OpenAPI from Executor endpoints

When deploying an Executor and serving it with HTTP, Jina-serve uses FastAPI to expose all Executor endpoints as HTTP endpoints, and you can enjoy a corresponding OpenAPI via the Swagger UI. You can also add descriptions and examples to your DocArray and Pydantic types so your users and clients can enjoy an API.

Let's see how this would look:

python
from jina import Executor, requests, Deployment
from docarray import BaseDoc
from pydantic import BaseModel, Field


class Prompt(BaseDoc):
    """Prompt Document to be input to a Language Model"""
    text: str = Field(description='The text of the prompt', example='Write me a short poem')


class Generation(BaseDoc):
    """Document representing the generation of the Large Language Model"""
    prompt: str = Field(description='The original prompt that created this output')
    text: str = Field(description='The actual generated text')

class LLMCallingParams(BaseModel):
    """Calling parameters of the LLM model"""
    num_max_tokens: int = Field(default=5000, description='The limit of tokens the model can take, it can affect the memory consumption of the model')
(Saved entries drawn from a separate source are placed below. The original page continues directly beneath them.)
/-- The hardware consumes a reserved byte and does nothing (R67's effect; the model takes it instead of the refusal R67 recommends,
log 10). -/
def Obligations.ReservedByteIsConsumed : Prop :=
  ∀ (s : State) (b : Byte) (rest : List Byte), s.cfg.wf = true → s.cur = .idle →
    decode (s.pkt ++ s.cmdIn) = .reserved b rest → step s = .next { s with pkt := [], cmdIn := rest }

/-- A packet cut short: the core takes its bytes and waits with the port ready, for ever if need be, and the bytes that then arrive are
taken as the rest of that packet (R69). That one step moves all of them from `cmdIn` to `pkt` is the model's form (log 5, log 6). -/
def Obligations.CutPacketWaitsForItsRest : Prop :=
  ∀ (s : State), s.cfg.wf = true → s.cur = .idle → decode (s.pkt ++ s.cmdIn) = .incomplete →
    ∃ t, step s = .next t ∧ t = { s with pkt := s.pkt ++ s.cmdIn, cmdIn := [] } ∧ t.cmdReady = true ∧
      (∀ n, core.run n t = .next t) ∧
      ∀ bytes, step (t.hostSend bytes) = step (s.hostSend bytes)

/-- On an accepted configuration every step has a next state: no fault (R12, R180, R184), and no refusal, which is the model's choice where
the spec lets it refuse (log 10 to log 14); that a hung core has a next state too is the model's form (log 8). -/
def Obligations.AcceptedConfigurationNeverStops : Prop :=
  ∀ (s : State) (n : Nat), s.cfg.wf = true → ∃ t, core.run n s = .next t

/-- A configuration outside the constraints of R6, or with an ill-formed font, is refused (R131, U8, U15; log 15). -/
def Obligations.IllFormedConfigurationIsRefused : Prop :=
  ∀ (s : State), s.cfg.wf = false → step s = .refused .illFormedConfiguration

/-- Commands are executed one at a time in the order they arrive, each wholly before the next (R52, R60): of two packets at the port of an idle
core the first is run, and while it is in progress nothing of the second is taken; in the first idle state after it the second is run
on what the first has left. That the first packet and the second each take a step, and every pass or transport call between
them one, is the model's granularity (log 6). -/
def Obligations.CommandsRunInArrivalOrder : Prop :=
  ∀ (s t u : State) (i j : Instr) (rest : List Byte) (n : Nat), s.cfg.wf = true → s.cur = .idle → s.pkt = [] →
    i.wf = true → j.wf = true → s.cmdIn = encode i ++ encode j ++ rest →
    exec i { s with cmdIn := encode j ++ rest } = .next t →
    core.run n t = .next u → u.cur = .idle → (∀ m < n, ∀ v, core.run m t = .next v → v.cur ≠ .idle) →
    u.cmdIn = encode j ++ rest ∧ u.pkt = [] ∧ core.run (n + 2) s = exec j { u with cmdIn := rest }
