/-- A drawing command, begun in an idle core, completes: its SetPixel calls are made and nothing else has changed. -/
theorem drawing_completes {i : Instr} {s : State} {c : Bool} {ps : List Point} (h : pixelCalls s.cfg i = some (c, ps))
    (hw : s.cfg.wf = true) (hi : s.cur = .idle) : ∃ u, exec i s = .next u ∧ Completes u (s.plot c ps) := by
  have hd : drivesTransport i = false := by cases i <;> first | rfl | cases h
  exact ⟨_, exec_eq_begin hd s, (plots_firstRecord h).completes hw rfl hi⟩

/-- The passes of CLEAR, from byte `i` on. -/
theorem clear_completes_from {n i : Nat} {s : State} (hw : s.cfg.wf = true) (hi : i + n + 1 = s.cfg.size) (hc : s.cur = .working (.clear i)) :
    Completes s { s with fb := s.fb.clear, cur := .idle } := by
  induction n generalizing i s with
  | zero =>
    refine Completes.step (cmdReady_working hc) (step_working hw hc) ?_
    simp only [stepWork, stepClear, clearAt, show ¬ i + 1 < s.cfg.size by omega, if_false, ofWork_none]
    exact Completes.refl rfl
  | succ n ih =>
    refine Completes.step (cmdReady_working hc) (step_working hw hc) ?_
    simp only [stepWork, stepClear, clearAt, show i + 1 < s.cfg.size by omega, if_true, ofWork_some]
    exact ih (s := { s with fb := s.fb.write i 0x00, cur := .working (.clear (i + 1)) }) (i := i + 1) hw (by simp only; omega) rfl

/-- An accepted configuration has bytes. -/
theorem size_pos_of_wf {cfg : Config} (h : cfg.wf = true) : 0 < cfg.size := by
  simp only [Config.wf, Bool.and_eq_true, decide_eq_true_eq] at h
  have : 1 * 8 ≤ cfg.width * cfg.height := Nat.mul_le_mul (by omega) (by omega)
  unfold Config.size
  omega

theorem clear_completes {s : State} (hw : s.cfg.wf = true) (hi : s.cur = .idle) :
    ∃ u, exec .clear s = .next u ∧ Completes u { s with fb := s.fb.clear } := by
  refine ⟨_, rfl, ?_⟩
  have h := size_pos_of_wf hw
  have := clear_completes_from (n := s.cfg.size - 1) (i := 0) (s := s.begin (some (.clear 0))) (by simpa using hw) (by simp; omega) rfl
  simp only [hi]
  exact this

/-- GET_BYTE and GET_STATUS complete in one pass. -/
theorem getByte_completes {s : State} (hw : s.cfg.wf = true) (hi : s.cur = .idle) (p : Byte) (q : Half) :
    ∃ u, exec (.getByte p q) s = .next u ∧ Completes u (s.respond (getByteResponse s (byteOperand p) (unsignedOperand q))) := by
  refine ⟨_, rfl, Completes.step (cmdReady_working rfl) (step_working (by simpa using hw) rfl) ?_⟩
  rw [show stepWork (.getByte p q) (s.begin (some (.getByte p q))) =
    s.respond (getByteResponse s (byteOperand p) (unsignedOperand q)) by
    simp only [stepWork, stepGetByte, State.respond, hi]; rfl]
  exact Completes.refl hi

theorem getStatus_completes {s : State} (hw : s.cfg.wf = true) (hi : s.cur = .idle) :
    ∃ u, exec .getStatus s = .next u ∧ Completes u (s.respond s.dcs.status) := by
  refine ⟨_, rfl, Completes.step (cmdReady_working rfl) (step_working (by simpa using hw) rfl) ?_⟩
  rw [show stepWork .getStatus (s.begin (some .getStatus)) = s.respond s.dcs.status by
    simp only [stepWork, stepGetStatus, State.respond, hi]; rfl]
  exact Completes.refl hi

end Sys2Proof.Machine
end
class MyLLMExecutor(Executor):

    @requests(on='/generate')
    def generate(self, doc: Prompt, parameters: LLMCallingParams, **kwargs) -> Generation:
        ...

with Deployment(port=12345, protocol='http', uses=MyLLMExecutor) as dep:
    dep.block()
shell

──── 🎉 Deployment is ready to serve! ────
╭────────────── 🔗 Endpoint ───────────────╮
│  ⛓     Protocol                   http  │
│  🏠       Local           0.0.0.0:54322  │
│  🔒     Private    xxx.xx.xxx.xxx:54322  │
│       Public       xx.xxx.xxx.xxx:54322  │
╰──────────────────────────────────────────╯
╭─────────── 💎 HTTP extension ────────────╮
│  💬    Swagger UI    0.0.0.0:54322/docs  │
│  📚         Redoc   0.0.0.0:54322/redoc  │
╰──────────────────────────────────────────╯

After running this code, you can open '0.0.0.0:12345/docs' on your browser:

{figure}

Note how the schema defined in the OpenAPI also considers the examples and descriptions for the types and fields. The same behavior is seen when serving Executors with a {class}jina.Flow. In that case, the input and output schemas of each endpoint are inferred by the Flow's topology, so if two Executors are chained in a Flow, the schema of the input is the schema of the first Executor and the schema of the response corresponds to the output of the second Executor.